Stored data entries:
——

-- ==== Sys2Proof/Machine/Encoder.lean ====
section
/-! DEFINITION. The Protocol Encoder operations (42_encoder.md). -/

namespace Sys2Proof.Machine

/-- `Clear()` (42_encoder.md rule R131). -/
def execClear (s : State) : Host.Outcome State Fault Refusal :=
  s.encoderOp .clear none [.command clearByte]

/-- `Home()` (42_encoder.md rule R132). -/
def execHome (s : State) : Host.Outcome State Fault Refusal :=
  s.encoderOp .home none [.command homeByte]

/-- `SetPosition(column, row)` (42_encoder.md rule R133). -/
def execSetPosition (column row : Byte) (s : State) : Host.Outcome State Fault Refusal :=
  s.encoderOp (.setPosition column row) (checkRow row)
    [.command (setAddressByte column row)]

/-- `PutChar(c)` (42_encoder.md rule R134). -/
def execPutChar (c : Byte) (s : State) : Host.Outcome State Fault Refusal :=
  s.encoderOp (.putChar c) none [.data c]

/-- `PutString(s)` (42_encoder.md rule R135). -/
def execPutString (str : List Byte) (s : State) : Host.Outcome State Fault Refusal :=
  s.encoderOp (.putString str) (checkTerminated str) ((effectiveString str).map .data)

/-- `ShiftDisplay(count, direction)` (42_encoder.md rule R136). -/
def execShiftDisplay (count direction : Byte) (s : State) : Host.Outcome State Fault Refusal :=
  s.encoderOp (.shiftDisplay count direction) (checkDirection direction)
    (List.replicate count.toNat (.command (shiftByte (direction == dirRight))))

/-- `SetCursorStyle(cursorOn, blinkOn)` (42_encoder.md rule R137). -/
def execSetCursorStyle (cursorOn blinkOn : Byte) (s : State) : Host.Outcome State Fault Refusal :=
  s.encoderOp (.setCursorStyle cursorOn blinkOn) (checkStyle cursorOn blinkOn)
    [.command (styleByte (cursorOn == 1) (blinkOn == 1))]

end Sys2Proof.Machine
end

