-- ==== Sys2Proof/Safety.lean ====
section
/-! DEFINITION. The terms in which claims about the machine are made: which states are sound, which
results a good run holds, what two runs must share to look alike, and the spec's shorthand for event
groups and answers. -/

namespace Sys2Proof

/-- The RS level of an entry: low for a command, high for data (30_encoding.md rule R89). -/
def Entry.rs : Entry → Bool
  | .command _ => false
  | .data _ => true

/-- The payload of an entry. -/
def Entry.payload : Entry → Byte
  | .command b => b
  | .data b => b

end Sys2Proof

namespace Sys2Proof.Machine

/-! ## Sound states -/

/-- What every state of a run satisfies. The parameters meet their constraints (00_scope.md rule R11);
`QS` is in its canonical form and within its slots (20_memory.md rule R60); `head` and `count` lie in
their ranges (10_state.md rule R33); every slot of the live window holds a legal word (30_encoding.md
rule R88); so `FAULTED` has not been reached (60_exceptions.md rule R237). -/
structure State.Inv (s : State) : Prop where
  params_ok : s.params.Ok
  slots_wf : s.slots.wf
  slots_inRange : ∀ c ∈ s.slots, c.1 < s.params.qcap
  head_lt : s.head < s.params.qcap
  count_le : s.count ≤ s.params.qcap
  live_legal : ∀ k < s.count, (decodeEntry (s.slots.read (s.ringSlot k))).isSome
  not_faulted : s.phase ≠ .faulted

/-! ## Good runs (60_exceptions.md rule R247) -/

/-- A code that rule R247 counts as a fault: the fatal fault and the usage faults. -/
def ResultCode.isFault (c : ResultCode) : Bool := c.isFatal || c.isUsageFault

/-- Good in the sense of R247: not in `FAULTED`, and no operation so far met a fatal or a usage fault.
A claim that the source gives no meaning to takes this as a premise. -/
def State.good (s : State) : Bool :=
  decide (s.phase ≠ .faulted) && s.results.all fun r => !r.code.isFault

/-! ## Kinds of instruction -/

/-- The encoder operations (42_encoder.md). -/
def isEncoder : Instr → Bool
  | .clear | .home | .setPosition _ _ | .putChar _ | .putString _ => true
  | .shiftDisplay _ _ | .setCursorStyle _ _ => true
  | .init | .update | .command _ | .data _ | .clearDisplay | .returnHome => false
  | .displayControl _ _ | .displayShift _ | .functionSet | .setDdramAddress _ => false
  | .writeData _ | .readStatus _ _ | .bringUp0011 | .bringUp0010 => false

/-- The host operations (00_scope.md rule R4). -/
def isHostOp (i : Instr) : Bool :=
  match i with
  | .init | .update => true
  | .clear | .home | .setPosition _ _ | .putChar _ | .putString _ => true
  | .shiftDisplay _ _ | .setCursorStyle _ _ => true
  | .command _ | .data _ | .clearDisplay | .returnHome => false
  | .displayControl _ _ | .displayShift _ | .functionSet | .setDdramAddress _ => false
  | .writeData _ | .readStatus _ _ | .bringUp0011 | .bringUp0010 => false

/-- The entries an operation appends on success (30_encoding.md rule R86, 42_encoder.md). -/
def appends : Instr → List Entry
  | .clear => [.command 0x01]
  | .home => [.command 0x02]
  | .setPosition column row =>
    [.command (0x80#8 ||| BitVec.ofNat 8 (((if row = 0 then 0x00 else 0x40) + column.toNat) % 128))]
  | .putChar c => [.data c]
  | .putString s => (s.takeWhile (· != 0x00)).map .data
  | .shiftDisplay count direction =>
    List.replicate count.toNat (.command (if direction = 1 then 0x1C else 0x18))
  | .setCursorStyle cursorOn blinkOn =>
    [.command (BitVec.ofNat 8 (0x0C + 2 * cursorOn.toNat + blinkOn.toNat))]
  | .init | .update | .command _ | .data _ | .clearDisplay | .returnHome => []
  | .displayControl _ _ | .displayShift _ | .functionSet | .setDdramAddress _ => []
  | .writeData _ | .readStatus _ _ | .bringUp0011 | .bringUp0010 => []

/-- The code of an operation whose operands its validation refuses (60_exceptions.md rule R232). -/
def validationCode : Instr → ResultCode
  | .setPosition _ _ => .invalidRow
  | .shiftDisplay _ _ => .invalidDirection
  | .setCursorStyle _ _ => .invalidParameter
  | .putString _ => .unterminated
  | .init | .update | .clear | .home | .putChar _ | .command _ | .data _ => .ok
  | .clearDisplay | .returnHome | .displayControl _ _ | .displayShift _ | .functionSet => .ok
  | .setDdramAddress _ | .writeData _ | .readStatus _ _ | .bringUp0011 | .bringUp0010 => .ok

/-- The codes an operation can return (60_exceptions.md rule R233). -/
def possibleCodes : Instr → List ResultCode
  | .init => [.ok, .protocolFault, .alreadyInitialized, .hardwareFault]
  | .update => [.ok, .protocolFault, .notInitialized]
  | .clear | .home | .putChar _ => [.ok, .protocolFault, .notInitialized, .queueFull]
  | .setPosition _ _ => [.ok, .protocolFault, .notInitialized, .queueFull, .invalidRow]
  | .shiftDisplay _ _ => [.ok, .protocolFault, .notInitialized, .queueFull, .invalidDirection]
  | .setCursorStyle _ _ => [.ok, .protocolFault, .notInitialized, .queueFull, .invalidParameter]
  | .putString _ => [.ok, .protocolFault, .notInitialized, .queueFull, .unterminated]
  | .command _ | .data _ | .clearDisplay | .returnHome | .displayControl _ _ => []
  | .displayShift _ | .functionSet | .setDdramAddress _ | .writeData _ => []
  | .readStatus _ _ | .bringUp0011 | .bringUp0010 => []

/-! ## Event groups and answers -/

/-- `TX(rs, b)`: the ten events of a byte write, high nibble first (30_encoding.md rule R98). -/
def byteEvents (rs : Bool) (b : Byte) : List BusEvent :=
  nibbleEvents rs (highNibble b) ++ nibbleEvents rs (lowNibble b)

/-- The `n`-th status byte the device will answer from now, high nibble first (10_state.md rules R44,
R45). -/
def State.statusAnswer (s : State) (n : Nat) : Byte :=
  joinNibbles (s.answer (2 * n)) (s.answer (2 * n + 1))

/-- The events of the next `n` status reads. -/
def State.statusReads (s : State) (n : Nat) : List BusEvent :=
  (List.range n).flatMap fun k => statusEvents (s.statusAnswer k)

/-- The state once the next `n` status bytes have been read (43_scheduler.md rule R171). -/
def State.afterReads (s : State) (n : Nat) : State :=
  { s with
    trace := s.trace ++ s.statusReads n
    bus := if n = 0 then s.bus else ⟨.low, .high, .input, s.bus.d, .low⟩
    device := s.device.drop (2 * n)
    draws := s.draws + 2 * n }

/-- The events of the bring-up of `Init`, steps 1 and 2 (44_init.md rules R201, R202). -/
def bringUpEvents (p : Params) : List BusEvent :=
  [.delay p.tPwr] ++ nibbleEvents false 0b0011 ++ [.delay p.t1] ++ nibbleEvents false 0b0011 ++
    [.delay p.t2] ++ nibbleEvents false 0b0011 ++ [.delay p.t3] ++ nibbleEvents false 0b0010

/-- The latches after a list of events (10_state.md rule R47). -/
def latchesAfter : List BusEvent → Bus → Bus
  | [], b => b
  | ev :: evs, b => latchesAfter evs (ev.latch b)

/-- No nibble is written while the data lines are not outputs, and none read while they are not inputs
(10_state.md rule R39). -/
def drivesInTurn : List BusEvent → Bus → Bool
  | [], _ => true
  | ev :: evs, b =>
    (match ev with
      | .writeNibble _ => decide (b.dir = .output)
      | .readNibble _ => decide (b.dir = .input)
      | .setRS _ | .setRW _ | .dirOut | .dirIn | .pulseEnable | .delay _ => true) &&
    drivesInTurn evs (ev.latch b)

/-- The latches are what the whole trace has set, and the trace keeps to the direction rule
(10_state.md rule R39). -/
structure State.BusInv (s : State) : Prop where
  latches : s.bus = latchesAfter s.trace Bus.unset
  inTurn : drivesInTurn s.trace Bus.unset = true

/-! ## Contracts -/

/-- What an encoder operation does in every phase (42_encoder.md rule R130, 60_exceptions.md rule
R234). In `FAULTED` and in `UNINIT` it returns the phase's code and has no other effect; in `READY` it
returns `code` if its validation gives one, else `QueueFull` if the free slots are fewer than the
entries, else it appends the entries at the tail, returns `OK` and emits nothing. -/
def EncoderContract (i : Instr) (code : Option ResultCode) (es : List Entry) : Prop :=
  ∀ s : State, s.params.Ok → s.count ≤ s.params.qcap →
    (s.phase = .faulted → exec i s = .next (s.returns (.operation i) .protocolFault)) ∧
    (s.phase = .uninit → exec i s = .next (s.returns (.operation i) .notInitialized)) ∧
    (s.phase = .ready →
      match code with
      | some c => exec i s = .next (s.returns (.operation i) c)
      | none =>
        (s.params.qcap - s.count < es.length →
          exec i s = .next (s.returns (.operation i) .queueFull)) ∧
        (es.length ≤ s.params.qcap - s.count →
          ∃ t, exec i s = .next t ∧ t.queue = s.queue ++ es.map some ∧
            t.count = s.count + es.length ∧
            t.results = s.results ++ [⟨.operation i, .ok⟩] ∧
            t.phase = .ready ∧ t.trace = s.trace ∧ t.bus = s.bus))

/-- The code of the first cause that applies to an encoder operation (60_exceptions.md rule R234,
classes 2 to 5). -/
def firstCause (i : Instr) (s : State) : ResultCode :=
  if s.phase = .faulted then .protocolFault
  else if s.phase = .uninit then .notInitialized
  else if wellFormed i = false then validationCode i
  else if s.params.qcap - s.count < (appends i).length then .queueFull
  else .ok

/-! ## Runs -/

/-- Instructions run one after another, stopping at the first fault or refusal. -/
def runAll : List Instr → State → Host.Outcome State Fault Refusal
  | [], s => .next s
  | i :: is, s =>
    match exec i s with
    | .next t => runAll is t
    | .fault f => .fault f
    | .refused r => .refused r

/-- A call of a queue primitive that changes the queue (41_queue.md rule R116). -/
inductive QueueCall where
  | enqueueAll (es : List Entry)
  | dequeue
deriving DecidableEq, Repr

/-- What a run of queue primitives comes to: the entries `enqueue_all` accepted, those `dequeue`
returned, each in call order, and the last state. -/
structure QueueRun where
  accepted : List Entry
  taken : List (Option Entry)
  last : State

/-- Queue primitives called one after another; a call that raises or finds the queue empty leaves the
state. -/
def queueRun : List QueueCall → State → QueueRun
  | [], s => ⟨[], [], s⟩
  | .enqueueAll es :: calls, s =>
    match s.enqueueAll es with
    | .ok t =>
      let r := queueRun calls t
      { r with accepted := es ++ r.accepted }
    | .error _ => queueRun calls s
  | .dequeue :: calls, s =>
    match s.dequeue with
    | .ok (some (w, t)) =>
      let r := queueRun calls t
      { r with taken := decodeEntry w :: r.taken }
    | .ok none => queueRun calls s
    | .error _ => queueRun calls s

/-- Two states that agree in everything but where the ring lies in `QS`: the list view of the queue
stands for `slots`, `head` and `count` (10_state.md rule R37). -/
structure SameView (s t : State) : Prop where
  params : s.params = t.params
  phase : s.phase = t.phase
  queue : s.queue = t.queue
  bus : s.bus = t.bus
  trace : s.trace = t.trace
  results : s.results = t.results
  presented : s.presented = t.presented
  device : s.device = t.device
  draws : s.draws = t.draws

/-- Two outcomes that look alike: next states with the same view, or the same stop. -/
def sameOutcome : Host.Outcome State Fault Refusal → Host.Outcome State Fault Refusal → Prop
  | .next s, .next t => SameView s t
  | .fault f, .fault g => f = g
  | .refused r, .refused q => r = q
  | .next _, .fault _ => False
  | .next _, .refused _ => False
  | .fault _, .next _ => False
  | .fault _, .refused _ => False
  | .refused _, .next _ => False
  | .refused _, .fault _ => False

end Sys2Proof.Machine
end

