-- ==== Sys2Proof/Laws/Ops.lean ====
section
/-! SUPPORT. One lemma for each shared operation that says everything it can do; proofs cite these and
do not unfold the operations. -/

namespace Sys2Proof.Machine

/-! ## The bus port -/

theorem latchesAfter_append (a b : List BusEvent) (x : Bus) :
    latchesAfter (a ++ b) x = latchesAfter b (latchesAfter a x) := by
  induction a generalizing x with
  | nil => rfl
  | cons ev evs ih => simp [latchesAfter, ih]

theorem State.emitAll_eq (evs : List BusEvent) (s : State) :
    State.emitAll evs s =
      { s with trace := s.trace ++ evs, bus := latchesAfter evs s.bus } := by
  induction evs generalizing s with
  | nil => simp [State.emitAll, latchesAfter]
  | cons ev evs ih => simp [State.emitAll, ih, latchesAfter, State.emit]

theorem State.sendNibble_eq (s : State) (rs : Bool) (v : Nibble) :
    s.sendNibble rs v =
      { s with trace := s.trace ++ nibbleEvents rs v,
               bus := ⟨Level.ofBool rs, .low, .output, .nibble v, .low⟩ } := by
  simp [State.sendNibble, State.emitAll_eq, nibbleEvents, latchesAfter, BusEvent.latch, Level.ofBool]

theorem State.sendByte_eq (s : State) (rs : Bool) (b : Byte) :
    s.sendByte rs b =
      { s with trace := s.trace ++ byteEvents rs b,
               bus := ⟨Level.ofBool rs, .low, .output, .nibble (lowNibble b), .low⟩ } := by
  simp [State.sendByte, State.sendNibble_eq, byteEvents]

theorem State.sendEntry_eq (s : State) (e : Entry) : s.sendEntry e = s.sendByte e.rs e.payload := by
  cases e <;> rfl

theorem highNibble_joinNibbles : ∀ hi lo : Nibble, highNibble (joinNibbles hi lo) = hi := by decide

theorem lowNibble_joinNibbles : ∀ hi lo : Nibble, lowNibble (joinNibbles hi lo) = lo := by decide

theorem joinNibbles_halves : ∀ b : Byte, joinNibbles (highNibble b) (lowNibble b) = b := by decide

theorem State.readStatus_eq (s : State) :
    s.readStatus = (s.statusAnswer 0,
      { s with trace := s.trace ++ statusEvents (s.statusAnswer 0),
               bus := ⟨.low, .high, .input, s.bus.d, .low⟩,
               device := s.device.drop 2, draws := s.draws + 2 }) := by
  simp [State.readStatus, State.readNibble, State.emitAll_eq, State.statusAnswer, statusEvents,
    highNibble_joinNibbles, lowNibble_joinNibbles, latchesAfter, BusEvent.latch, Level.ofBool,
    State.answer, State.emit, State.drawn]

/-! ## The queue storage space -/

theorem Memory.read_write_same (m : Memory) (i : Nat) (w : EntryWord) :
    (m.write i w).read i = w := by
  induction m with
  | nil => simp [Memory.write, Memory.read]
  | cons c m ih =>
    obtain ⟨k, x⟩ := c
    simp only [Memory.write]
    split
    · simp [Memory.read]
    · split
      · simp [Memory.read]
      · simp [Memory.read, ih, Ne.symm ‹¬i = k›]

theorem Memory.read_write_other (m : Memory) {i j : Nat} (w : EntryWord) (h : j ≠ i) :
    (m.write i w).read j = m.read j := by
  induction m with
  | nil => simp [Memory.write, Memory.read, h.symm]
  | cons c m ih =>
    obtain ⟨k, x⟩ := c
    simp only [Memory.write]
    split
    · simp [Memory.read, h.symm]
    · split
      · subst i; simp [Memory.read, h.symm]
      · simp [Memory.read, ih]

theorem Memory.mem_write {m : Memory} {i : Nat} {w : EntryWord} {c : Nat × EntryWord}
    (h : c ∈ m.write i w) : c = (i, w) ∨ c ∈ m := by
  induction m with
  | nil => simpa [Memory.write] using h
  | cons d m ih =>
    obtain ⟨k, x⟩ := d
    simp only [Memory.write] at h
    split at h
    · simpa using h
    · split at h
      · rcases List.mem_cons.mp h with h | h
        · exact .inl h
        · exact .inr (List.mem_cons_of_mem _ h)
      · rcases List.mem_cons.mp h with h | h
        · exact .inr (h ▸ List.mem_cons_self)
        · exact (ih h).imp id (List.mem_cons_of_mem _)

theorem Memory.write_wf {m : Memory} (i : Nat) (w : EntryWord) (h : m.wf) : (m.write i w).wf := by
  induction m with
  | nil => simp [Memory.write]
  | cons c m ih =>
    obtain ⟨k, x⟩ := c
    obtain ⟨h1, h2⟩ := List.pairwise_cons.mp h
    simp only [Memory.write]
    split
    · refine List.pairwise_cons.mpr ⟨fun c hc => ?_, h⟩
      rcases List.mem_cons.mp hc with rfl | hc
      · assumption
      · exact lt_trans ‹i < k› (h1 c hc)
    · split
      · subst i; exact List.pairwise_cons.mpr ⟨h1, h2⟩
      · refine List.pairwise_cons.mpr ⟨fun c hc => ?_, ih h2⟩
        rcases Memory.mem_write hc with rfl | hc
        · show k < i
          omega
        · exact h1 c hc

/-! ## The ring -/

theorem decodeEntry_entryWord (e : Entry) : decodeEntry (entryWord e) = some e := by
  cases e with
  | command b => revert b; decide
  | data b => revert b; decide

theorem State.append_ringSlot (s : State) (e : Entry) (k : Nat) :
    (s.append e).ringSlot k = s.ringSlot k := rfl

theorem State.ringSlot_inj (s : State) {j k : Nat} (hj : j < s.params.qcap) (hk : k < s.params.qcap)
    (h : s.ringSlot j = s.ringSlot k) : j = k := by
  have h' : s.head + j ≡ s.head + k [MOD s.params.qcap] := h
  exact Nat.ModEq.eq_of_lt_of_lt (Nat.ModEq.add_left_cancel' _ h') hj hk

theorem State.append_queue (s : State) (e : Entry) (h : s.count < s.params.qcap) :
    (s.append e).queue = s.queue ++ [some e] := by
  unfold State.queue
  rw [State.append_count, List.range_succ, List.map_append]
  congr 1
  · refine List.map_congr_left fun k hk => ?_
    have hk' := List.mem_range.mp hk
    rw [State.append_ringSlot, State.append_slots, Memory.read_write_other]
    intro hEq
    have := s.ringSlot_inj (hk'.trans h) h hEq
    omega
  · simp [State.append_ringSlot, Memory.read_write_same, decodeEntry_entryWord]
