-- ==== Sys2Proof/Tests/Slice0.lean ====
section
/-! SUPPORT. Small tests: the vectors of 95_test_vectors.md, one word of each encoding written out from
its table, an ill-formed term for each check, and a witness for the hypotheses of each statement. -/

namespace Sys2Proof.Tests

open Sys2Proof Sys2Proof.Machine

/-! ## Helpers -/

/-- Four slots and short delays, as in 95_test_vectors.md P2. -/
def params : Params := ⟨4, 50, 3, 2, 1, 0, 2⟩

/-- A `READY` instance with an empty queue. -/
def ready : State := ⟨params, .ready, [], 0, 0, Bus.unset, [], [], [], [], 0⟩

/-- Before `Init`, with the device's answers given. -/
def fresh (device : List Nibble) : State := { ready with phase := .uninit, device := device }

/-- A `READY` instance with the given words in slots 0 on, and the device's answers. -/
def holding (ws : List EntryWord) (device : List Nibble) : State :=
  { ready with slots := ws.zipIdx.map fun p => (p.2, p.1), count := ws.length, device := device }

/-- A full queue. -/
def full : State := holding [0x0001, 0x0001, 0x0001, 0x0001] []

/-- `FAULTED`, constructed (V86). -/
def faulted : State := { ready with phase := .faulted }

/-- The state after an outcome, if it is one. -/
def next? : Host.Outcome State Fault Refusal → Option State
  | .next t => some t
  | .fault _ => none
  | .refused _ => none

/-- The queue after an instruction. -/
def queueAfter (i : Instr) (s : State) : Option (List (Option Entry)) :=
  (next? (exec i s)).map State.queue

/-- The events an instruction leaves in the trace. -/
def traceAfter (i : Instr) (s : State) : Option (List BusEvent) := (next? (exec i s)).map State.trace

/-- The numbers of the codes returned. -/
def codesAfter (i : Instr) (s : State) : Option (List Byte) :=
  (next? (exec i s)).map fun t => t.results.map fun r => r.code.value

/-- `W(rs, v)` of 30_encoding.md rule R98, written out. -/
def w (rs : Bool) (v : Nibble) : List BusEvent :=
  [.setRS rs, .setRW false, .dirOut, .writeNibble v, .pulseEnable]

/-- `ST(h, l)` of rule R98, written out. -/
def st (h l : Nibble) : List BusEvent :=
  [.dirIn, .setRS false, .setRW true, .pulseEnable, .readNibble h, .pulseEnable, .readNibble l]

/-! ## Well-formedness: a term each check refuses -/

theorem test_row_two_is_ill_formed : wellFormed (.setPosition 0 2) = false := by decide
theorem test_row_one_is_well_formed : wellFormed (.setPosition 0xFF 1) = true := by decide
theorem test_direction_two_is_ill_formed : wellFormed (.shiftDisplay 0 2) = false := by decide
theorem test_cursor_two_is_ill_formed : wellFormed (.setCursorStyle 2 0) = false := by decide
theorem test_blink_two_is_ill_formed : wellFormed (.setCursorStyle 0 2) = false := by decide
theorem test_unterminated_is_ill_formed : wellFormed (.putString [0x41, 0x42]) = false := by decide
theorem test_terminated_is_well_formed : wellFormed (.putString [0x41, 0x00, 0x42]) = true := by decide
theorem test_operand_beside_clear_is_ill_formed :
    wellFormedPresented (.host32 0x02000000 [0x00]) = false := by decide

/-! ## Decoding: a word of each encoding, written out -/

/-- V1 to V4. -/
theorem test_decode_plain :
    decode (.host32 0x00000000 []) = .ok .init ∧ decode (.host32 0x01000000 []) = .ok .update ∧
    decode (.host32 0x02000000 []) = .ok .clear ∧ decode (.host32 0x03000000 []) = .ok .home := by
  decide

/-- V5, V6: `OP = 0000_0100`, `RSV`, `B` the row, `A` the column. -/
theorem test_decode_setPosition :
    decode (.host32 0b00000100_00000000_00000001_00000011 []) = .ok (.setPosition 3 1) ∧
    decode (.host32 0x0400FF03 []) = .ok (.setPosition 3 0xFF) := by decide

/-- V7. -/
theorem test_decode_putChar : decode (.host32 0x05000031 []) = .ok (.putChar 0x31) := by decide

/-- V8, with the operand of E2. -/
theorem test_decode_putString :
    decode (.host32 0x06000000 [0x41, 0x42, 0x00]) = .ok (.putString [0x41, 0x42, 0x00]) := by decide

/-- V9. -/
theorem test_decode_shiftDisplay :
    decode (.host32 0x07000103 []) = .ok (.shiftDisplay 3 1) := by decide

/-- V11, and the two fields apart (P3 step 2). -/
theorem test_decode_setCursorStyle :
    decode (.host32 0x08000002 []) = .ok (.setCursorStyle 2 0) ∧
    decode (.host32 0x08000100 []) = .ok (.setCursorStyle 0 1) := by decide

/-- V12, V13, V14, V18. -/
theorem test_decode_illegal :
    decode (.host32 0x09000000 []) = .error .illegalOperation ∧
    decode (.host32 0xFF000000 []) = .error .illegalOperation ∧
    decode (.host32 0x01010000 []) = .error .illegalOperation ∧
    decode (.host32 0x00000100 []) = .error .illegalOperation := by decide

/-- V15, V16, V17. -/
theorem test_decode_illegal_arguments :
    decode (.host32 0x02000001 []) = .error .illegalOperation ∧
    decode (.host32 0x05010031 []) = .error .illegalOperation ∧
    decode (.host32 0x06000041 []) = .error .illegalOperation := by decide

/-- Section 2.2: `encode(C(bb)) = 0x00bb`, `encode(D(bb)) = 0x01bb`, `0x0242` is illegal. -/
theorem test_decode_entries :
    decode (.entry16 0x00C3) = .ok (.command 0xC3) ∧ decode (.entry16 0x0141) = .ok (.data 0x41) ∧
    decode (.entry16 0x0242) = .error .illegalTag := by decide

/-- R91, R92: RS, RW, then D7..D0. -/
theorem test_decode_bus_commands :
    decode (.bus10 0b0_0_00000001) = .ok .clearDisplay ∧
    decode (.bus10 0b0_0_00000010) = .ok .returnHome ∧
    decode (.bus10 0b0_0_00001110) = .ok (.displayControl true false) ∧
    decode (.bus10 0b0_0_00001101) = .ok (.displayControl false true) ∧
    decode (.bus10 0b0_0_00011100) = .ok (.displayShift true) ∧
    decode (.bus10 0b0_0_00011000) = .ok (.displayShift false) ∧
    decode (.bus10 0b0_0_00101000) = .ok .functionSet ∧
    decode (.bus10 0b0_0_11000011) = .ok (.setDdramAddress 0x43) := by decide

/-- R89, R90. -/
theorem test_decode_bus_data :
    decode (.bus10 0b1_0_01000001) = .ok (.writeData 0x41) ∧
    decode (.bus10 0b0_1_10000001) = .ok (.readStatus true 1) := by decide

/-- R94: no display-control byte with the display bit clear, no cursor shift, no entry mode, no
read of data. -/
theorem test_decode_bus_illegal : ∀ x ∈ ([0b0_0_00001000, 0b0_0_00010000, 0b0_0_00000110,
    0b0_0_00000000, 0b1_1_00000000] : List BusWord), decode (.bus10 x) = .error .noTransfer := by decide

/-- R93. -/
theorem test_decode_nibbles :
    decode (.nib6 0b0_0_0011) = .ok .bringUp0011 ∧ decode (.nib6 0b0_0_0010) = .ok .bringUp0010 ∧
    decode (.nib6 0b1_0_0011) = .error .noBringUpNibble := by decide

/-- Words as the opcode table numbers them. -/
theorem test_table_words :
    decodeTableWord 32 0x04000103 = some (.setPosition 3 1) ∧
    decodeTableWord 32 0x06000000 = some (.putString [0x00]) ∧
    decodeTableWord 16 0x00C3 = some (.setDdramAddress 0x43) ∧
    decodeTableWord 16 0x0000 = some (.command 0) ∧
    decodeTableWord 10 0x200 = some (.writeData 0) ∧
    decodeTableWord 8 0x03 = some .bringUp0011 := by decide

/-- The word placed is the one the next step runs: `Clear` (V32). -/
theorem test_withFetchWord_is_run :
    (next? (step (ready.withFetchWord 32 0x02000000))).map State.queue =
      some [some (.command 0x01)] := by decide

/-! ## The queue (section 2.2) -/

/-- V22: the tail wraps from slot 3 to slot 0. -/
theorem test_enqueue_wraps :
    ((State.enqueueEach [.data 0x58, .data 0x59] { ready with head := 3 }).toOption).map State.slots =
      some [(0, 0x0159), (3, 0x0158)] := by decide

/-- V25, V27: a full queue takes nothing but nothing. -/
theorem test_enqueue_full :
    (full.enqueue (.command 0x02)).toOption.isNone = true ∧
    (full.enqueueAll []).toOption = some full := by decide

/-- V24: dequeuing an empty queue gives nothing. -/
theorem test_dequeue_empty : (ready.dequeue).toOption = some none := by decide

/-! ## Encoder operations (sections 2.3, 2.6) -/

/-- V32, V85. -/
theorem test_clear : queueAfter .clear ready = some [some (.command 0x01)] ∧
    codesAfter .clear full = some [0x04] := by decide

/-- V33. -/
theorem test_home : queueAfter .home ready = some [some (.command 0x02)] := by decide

——

Exercise prompt: In the entries above, the lines from the one bearing "theorem test_row_one_is_well_formed : wellFormed" up to and including the one bearing "theorem test_direction_two_is_ill_formed : wellFormed" should be transcribed exactly; no other line is wanted.

Solution for this problem:
theorem test_row_one_is_well_formed : wellFormed (.setPosition 0xFF 1) = true := by decide
theorem test_direction_two_is_ill_formed : wellFormed (.shiftDisplay 0 2) = false := by decide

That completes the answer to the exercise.